-- ==== Sys2Proof/Machine/Sequencer.lean ====
section
/-! DEFINITION. What the step does around an instruction: what is presented at a boundary and which
exception is taken (R427), the fetch (R110), the REPEAT and DO rules (R364 to R381), the DISI
countdown with the cycle counts it needs (R400, R501 to R506), and the record of what was executed. -/

namespace Sys2Proof.Machine

/-! ## The boundary (R427, R448) -/

/-- What is presented when the input stream gives nothing (R426). -/
def Boundary.silent : Boundary where
  reset := false
  irqs := []

/-- What the outside world presents at this boundary. -/
def presented (s : State) : Boundary := s.inputs.headD Boundary.silent

/-- The state with this boundary's input taken, and no record yet of the step under way. -/
def openBoundary (s : State) : State := { s with inputs := s.inputs.tail, cur := Access.quiet }

/-- The pending trap that is taken: the one of the higher level, equal levels by a free choice (R427,
log entry 16). -/
def pendingTrap (s : State) : Option (Exception × State) :=
  if s.stackPending && s.arithPending then
    if arithLevel s < stackLevel s then some (.stackError, s)
    else if stackLevel s < arithLevel s then some (.arithmeticError, s)
    else
      let (b, t) := drawBit s
      some (if b then .stackError else .arithmeticError, t)
  else if s.stackPending then some (.stackError, s)
  else if s.arithPending then some (.arithmeticError, s)
  else none

/-- An interrupt request is accepted: its level is above the CPU's, and DISI does not hold it off
(R400, R427). -/
def accepts (s : State) (q : Irq) : Bool :=
  decide (cpuLevel s < q.level.toNat) && !(s.disicnt != 0#14 && decide (q.level.toNat ≤ 6))

/-- The highest level among requests. -/
def topLevel (qs : List Irq) : Nat := qs.foldr (fun q n => max q.level.toNat n) 0

/-- The accepted requests of the highest level. -/
def contenders (b : Boundary) (s : State) : List Irq :=
  let qs := b.irqs.filter (accepts s)
  qs.filter fun q => q.level.toNat == topLevel qs

/-- The interrupt that is taken; among several of one level, a free choice (R427, log entry 17). -/
def acceptedIrq (b : Boundary) (s : State) : Option (Exception × State) :=
  match contenders b s with
  | [] => none
  | [q] => some (.interrupt q, s)
  | q :: r :: qs =>
    let (k, t) := drawBelow (qs.length + 2) s
    some (.interrupt ((q :: r :: qs).getD k q), t)

/-- The exception that is taken at a boundary, traps first (R427). -/
def acceptedException (b : Boundary) (s : State) : Option (Exception × State) :=
  match pendingTrap s with
  | some e => some e
  | none => acceptedIrq b s

/-! ## Fetch (R110, R131, R148) -/

/-- The instruction at `a`. -/
def instrAt (a : PAddr) (s : State) : Except Refusal Instr :=
  match progRead a s with
  | none => .error .fetchOutside
  | some w => match decode w (progRead (ahead 1 a) s) with
    | .ok i => .ok i
    | .error e => .error (.illegalWord e)

/-- The instruction at the pc. -/
def fetch (s : State) : Except Refusal Instr := instrAt s.pc s

/-! ## REPEAT (R364, R366) -/

/-- REPEAT, in either form. -/
def isRepeat : Instr → Bool
  | .repeatLit _ | .repeatReg _ => true
  | _ => false

/-- DO, in either form. -/
def isDo : Instr → Bool
  | .doLit _ _ | .doReg _ _ => true
  | _ => false

/-- Program flow control (R366 item 1, R380 items 1 and 2). -/
def isFlow : Instr → Bool
  | .call _ _ | .rcall _ | .goto _ _ | .bra _ | .ret | .retlw _ _ _ | .retfie | .btsc _ _ => true
  | _ => false

/-- The forbidden REPEAT targets (R366). -/
def forbiddenTarget (i : Instr) : Bool :=
  isFlow i || isRepeat i || isDo i || match i with
    | .disi _ | .ulnk | .lnk _ | .pwrsv _ | .reset | .movdLoad _ _ _ | .movdStore _ _ _ => true
    | _ => false

/-- The instruction about to run is a REPEAT target: RA is set, or a REPEAT of any count stands before it
and it has not run since, whatever exceptions were entered between the two (R366, log entry 18). -/
def isTarget (s : State) : Bool := s.sr.ra || s.rptFresh

/-- The instruction that follows the one at the pc, of one word, is a forbidden REPEAT target (R366). -/
def nextForbidden (s : State) : Bool :=
  match instrAt (ahead 1 s.pc) s with
  | .ok i => forbiddenTarget i
  | .error _ => false

/-- What is refused before an instruction runs: a REPEAT that a forbidden target follows, whatever comes
between the two, and a forbidden target that a return makes one (R366, log entry 18). -/
def preCheck (i : Instr) (s : State) : Option Refusal :=
  if isTarget s && forbiddenTarget i || isRepeat i && nextForbidden s then some .repeatTarget else none

/-- `rpt_fresh <- 0` after any instruction other than REPEAT (R364). -/
def clearFresh (i : Instr) (t : State) : State :=
  if isRepeat i then t else { t with rptFresh := false }

/-- The REPEAT rule of the step (R364): `s` is the state the instruction began in, `t` the one its
rule left. -/
def repeatRule (i : Instr) (s t : State) : State :=
  let u := clearFresh i t
  if isRepeat i || !s.sr.ra then u
  else if u.rcount = 0#14 then setRa false u
  else { u with rcount := u.rcount - 1#14, pc := s.pc }

/-! ## DO (R374, R375, R380, R381) -/

/-- The forbidden last instructions of a DO loop (R380). -/
def forbiddenLast (i : Instr) : Bool :=
  isFlow i || isRepeat i || isDo i || match i with
    | .disi _ => true
    | _ => false

/-- A DO loop is active and `a` is its end address (R374). -/
def atLoopEnd (s : State) (a : PAddr) : Bool := loopActive s && a == (0#1 ++ s.loop.stop)

/-- An instruction before the last of a DO loop did `p`: `k` is 0 for the one just before. -/
def didBefore (p : Access → Bool) (k : Nat) (s : State) : Bool :=
  match s.hist[k]? with
  | none => false
  | some e => p e.access

/-- A write that R381 forbids near the end of a DO loop was made: to DCOUNT, DOSTART or DOEND by the last
instruction or one of the two before it, or to an interrupt priority by the second or the third
before it. The quotation and the refuse sentence of R381 count differently, and both are taken (log
entry 19). -/
def nearEndWrite (s t : State) : Bool :=
  t.cur.wroteLoop || didBefore (fun a => a.wroteLoop) 0 s || didBefore (fun a => a.wroteLoop) 1 s
    || didBefore (fun a => a.wrotePriority) 1 s || didBefore (fun a => a.wrotePriority) 2 s

/-- What is refused at the end of a DO loop (R380, R381): a loop of one instruction too, which data writes
to DOSTART and DOEND can make (log entry 67). -/
def lastCheck (i : Instr) (s t : State) : Option Refusal :=
  if forbiddenLast i || isTarget s then some .doLast
  else if t.loop.start = t.loop.stop then some .doLength
  else if nearEndWrite s t then some .doHazard
  else none

/-- DO loop termination (R375): `a` is the address of the last instruction. DCOUNT is left at 0 or
at its underflowed value, a free choice; a ripe request for early termination is used up (log
entry 21). -/
def endLoop (a : PAddr) (t : State) : Except Refusal State :=
  let dl := t.corcon.dl
  let edt := if t.edt = .ripe then EdtRequest.none else t.edt
  if dl = 2#3 then
    if a = 0#1 ++ t.loopShadow.stop then .error .doSharedEnd
    else .ok { t with loop := t.loopShadow, corcon := { t.corcon with dl := dl - 1#3 }, edt := edt }
  else
    let (b, u) := drawBit t
    .ok { u with
      loop := { u.loop with count := if b then 0x3FFF#14 else 0#14 }
      corcon := { u.corcon with dl := dl - 1#3 }
      edt := edt }

/-- The loop-end rule of the step, at the last instruction of a DO loop (R374). -/
def loopDecision (a : PAddr) (t : State) : Except Refusal State :=
  if t.loop.count = 0#14 ∨ t.edt = .ripe then endLoop a t
  else .ok { t with
    loop := { t.loop with count := t.loop.count - 1#14 }
    pc := 0#1 ++ t.loop.start }

/-- The DO rule of the step (R374). The restrictions are checked against the loop registers before
the instruction too, so that a DO or a write to DOEND at the loop end is caught (R380, R381). -/
def doRule (i : Instr) (s t : State) : Except Refusal State :=
  if atLoopEnd s s.pc || atLoopEnd t s.pc then
    match lastCheck i s t with
    | some r => .error r
    | none => if atLoopEnd t s.pc then loopDecision s.pc t else .ok t
  else .ok t

/-! ## Cycles and DISI (R400, R501 to R506) -/

/-- The skip passed over a two-word instruction (R335, R503). A word that is no instruction, or that is
not implemented, counts as one word: DESIGN CHOICE (log entry 59). -/
def skipsTwoWords (s : State) : Bool :=
  match instrAt (ahead 1 s.pc) s with
  | .ok i => i.words == 2
  | .error _ => false

/-- An instruction has skipped the next one: BTSC left the pc two words on (R216). -/
def skipped (i : Instr) (s t : State) : Bool :=
  match i with
  | .btsc _ _ => t.pc == ahead 2 s.pc
  | _ => false

/-- The base count of an instruction (R501 to R505). -/
def baseCycles (i : Instr) (s t : State) : Nat :=
  match i with
  | .movdLoad _ _ _ | .movdStore _ _ _ => 2
  | .call _ _ | .rcall _ | .goto _ _ | .bra _ | .doLit _ _ | .doReg _ _ => 2
  | .tblrdl _ _ _ _ _ | .tblrdh _ _ _ _ _ | .tblwtl _ _ _ _ _ | .tblwth _ _ _ _ _ => 2
  | .ret | .retlw _ _ _ | .retfie => 3
  | .btsc _ _ => if skipped i s t then (if skipsTwoWords s then 3 else 2) else 1
  | .nop => if s.skipNops.contains s.pc then 0 else 1
  | _ => 1

/-- A stall precedes the instruction: the one before it modified a register from which it formed a
source address, and no exception was entered between them (R481, R506, log entry 20). -/
def stalls (s t : State) : Bool :=
  s.adjacent && previously (fun e => e.access.modified.any fun n => t.cur.sourceEA.contains n) s

/-- The PSV read costs time: not inside a REPEAT loop, but on its first iteration and on the first
one after a return from an exception (R108, R506). -/
def psvCosts (s t : State) : Bool :=
  t.cur.psvRead && (!s.sr.ra || s.rptFresh || previously (fun e => e.instr == .retfie) s)

/-- The cycles of a step, the PSV penalty apart. -/
def plainCycles (i : Instr) (s t : State) : Nat :=
  baseCycles i s t + if stalls s t then 1 else 0

/-- The countdown of DISICNT (R400): `t` is the state the instruction's rule left, `u` the one the
loop rules left. The PSV penalty is a free choice of 1 or 2 (log entry 26). -/
def countDisi (i : Instr) (s t u : State) : State :=
  if u.disicnt = 0#14 ∨ t.cur.wroteDisi then u
  else if psvCosts s t then
    let (k, v) := drawBelow 2 u
    { v with disicnt := BitVec.ofNat 14 (v.disicnt.toNat - (plainCycles i s t + 1 + k)) }
  else { u with disicnt := BitVec.ofNat 14 (u.disicnt.toNat - plainCycles i s t) }

/-! ## The end of the step -/

/-- The second words whose NOPs take no cycle: one more after a skip over a two-word instruction, one
less once the instruction at its address has run (R503, log entry 25). -/
def nextSkipNops (i : Instr) (s t : State) : List PAddr :=
  let l := s.skipNops.erase s.pc
  if skipped i s t && skipsTwoWords s then ahead 2 s.pc :: l else l

/-- The REPEAT targets left behind by exceptions, less the one that has just run (log entry 55). -/
def nextTargets (s : State) : List (PAddr × Word) :=
  s.targets.filter fun x => x != (s.pc, getW 15#4 s)

/-- The record of the executed instruction. -/
def record (i : Instr) (s t u : State) : State :=
  { u with
    hist := { instr := i, access := t.cur } :: s.hist.take 2
    adjacent := true
    targets := nextTargets s
    skipNops := nextSkipNops i s t }

/-- The step leaves W15 below 0x0800 with no address formed from it (R432, log entry 35). -/
def belowFloor (t u : State) : Bool :=
  decide ((getW 15#4 u).toNat < Config.ramBase) && !t.cur.stackEA

/-- What follows an instruction's own rule (R10): `s` is the state it began in, `t` the one its rule
left. A reset ends the step by itself (R470). -/
def complete (i : Instr) (s t : State) : Except Refusal State :=
  if t.cur.reset then .ok t
  else do
    let u ← doRule i s (repeatRule i s t)
    let u := record i s t (countDisi i s t { u with edt := ageEdt u.edt })
    if belowFloor t u then .error .stackFloor else .ok u

/-- An instruction run as part of a step that began in `s0`. -/
def runInstr (i : Instr) (s0 : State) : Host.Outcome State Fault Refusal :=
  let s := resumeTarget s0
  match preCheck i s with
  | some r => .refused r
  | none => match exec i s with
    | .next t => match complete i s t with
      | .ok u => .next u
      | .error r => .refused r
    | .fault f => .fault f
    | .refused r => .refused r

end Sys2Proof.Machine
end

# WHAT YOU SHOULD DO
Look in the material above for the line with "it formed a" and the line with "def stalls (s", and transcribe exactly those lines and all lines between them, nothing more.

# RESPONSE
/-- A stall precedes the instruction: the one before it modified a register from which it formed a
source address, and no exception was entered between them (R481, R506, log entry 20). -/
def stalls (s t : State) : Bool :=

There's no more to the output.